* **Records for processing**
|---|

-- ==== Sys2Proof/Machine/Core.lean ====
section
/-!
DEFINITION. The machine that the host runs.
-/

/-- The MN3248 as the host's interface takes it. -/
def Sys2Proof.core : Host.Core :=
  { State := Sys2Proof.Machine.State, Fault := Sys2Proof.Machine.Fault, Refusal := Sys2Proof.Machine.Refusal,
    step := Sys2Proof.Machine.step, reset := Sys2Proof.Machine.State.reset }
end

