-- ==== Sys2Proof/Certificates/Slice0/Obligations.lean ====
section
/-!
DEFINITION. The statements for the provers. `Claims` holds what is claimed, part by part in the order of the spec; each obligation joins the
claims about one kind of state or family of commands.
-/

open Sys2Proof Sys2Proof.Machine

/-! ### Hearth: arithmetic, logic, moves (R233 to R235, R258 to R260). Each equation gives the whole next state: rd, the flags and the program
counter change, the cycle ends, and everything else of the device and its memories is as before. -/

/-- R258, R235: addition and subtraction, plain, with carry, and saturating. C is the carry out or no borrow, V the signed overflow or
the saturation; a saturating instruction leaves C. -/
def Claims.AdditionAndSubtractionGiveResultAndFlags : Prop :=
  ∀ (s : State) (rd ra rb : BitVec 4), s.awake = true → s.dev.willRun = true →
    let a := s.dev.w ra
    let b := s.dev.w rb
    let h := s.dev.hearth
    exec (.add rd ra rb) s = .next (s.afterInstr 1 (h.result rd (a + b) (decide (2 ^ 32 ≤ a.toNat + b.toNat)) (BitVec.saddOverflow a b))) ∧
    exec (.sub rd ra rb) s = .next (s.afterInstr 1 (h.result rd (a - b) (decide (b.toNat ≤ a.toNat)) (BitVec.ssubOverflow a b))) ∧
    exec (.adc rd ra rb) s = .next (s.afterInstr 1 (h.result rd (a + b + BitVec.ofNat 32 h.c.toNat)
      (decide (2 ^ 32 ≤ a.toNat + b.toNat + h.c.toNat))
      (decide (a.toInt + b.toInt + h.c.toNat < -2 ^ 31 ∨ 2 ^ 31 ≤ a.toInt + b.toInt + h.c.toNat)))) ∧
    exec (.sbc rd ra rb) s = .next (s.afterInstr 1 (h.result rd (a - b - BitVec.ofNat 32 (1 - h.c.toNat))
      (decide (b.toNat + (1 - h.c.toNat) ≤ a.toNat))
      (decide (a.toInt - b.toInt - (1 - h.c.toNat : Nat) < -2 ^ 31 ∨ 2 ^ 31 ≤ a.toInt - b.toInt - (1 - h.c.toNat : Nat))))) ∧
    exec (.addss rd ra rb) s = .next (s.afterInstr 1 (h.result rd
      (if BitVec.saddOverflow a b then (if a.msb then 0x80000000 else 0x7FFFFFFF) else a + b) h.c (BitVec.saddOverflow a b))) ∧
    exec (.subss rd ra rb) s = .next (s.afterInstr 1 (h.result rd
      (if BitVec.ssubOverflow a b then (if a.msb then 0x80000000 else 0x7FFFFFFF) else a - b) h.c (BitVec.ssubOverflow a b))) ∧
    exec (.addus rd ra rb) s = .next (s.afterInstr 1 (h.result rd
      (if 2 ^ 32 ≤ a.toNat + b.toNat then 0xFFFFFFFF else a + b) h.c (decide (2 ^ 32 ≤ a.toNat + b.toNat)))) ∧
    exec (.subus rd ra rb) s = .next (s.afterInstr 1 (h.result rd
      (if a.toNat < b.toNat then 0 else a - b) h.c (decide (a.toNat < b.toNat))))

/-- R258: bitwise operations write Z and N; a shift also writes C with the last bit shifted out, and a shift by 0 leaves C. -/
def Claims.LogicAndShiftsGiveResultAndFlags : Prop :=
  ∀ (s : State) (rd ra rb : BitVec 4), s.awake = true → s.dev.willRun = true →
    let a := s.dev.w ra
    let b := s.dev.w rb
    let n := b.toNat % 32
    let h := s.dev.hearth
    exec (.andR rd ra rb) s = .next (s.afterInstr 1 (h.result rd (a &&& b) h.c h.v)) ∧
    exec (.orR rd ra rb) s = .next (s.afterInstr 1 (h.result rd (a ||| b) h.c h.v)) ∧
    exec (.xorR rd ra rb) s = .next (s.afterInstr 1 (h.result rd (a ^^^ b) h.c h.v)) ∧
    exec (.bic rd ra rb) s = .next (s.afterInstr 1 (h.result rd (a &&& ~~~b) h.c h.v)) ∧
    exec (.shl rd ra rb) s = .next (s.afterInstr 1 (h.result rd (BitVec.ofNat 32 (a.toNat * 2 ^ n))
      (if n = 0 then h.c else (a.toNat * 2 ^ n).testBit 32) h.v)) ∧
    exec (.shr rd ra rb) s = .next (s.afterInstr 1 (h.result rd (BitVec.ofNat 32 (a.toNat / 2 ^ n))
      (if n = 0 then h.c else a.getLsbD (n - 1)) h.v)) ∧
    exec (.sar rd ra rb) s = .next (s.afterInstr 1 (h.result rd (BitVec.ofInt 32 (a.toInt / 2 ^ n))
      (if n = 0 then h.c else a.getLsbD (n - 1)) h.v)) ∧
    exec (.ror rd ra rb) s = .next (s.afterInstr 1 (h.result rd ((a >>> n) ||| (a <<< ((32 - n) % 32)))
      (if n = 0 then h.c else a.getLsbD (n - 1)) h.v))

|---|

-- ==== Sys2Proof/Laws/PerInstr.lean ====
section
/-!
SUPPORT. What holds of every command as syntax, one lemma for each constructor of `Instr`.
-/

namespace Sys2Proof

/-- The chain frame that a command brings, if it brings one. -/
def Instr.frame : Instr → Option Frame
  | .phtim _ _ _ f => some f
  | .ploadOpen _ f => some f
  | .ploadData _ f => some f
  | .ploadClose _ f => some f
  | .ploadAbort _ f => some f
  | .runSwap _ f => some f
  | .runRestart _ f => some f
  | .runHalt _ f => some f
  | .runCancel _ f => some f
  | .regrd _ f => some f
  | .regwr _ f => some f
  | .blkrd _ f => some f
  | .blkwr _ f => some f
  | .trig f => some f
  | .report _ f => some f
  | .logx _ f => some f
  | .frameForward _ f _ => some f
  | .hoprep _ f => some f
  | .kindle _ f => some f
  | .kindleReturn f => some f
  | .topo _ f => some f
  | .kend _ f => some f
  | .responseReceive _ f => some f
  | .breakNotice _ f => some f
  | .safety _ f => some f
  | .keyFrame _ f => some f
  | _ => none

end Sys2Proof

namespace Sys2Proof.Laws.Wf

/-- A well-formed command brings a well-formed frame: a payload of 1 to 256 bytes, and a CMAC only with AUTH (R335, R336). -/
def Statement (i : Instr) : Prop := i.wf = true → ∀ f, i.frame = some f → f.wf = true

|---|

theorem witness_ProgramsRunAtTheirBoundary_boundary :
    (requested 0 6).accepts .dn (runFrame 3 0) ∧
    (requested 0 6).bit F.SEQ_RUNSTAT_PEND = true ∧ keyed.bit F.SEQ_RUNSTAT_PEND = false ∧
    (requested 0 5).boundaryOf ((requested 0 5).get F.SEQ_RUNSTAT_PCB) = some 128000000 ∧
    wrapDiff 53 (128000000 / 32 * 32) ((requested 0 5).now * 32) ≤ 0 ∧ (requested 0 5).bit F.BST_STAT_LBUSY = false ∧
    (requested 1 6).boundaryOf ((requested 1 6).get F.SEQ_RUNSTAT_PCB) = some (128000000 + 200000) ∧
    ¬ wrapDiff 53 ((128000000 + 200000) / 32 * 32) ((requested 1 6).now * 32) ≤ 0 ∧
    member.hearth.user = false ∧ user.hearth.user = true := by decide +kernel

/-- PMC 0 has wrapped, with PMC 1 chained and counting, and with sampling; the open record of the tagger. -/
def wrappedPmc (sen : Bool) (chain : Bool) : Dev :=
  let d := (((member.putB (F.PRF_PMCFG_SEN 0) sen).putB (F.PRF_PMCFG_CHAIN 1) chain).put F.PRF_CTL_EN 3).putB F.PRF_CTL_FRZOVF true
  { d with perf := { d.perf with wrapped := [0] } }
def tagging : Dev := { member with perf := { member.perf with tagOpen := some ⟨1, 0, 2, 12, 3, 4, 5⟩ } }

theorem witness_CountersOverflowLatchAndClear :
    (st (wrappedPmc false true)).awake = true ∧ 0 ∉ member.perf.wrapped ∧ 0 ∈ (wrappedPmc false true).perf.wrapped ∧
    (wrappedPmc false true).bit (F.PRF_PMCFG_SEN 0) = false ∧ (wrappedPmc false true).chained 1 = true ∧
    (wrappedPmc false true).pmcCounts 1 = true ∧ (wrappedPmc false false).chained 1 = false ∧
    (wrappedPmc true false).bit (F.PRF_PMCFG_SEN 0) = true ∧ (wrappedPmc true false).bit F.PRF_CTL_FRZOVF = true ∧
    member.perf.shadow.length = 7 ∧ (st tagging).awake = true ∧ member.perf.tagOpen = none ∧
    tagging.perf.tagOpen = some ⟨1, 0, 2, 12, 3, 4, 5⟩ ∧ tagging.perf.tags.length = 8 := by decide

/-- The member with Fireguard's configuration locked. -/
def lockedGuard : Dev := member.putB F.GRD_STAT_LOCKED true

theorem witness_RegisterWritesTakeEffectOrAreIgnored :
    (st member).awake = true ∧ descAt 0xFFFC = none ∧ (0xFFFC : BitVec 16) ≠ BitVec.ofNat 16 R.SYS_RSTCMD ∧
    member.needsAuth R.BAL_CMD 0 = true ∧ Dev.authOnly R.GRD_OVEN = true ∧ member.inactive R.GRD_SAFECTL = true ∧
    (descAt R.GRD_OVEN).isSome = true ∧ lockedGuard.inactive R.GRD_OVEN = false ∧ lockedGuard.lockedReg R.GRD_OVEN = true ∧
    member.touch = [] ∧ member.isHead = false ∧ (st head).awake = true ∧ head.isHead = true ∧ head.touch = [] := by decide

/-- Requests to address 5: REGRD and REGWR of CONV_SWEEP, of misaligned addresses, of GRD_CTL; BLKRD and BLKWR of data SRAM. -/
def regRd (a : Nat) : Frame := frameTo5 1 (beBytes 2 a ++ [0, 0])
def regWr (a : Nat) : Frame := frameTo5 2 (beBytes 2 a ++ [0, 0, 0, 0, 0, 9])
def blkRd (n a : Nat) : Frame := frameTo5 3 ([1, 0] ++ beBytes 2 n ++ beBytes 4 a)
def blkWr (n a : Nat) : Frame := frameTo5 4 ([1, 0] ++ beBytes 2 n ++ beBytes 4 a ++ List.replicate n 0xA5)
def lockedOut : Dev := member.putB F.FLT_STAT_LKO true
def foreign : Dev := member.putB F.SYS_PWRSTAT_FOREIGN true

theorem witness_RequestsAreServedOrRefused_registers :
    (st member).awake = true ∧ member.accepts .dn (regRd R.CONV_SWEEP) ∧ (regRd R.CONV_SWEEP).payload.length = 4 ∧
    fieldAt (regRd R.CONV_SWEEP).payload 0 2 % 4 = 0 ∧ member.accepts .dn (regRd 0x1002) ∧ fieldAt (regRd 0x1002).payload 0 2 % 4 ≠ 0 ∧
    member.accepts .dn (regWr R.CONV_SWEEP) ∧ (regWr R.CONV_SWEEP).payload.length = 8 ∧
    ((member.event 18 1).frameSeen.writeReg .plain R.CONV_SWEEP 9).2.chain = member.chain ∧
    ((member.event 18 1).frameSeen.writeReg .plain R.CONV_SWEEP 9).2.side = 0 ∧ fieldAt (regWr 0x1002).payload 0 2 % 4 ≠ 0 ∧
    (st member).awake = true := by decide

|---|

* **What you should do**
In the listing above, find the line containing "-- ==== Sys2Proof/Machine/Core.lean" and the line containing "State := Sys2Proof.Machine.State, Fault". Output them and every line between, exactly, and nothing else.

* **Response to this exercise**
-- ==== Sys2Proof/Machine/Core.lean ====
section
/-!
DEFINITION. The machine that the host runs.
-/

/-- The MN3248 as the host's interface takes it. -/
def Sys2Proof.core : Host.Core :=
  { State := Sys2Proof.Machine.State, Fault := Sys2Proof.Machine.Fault, Refusal := Sys2Proof.Machine.Refusal,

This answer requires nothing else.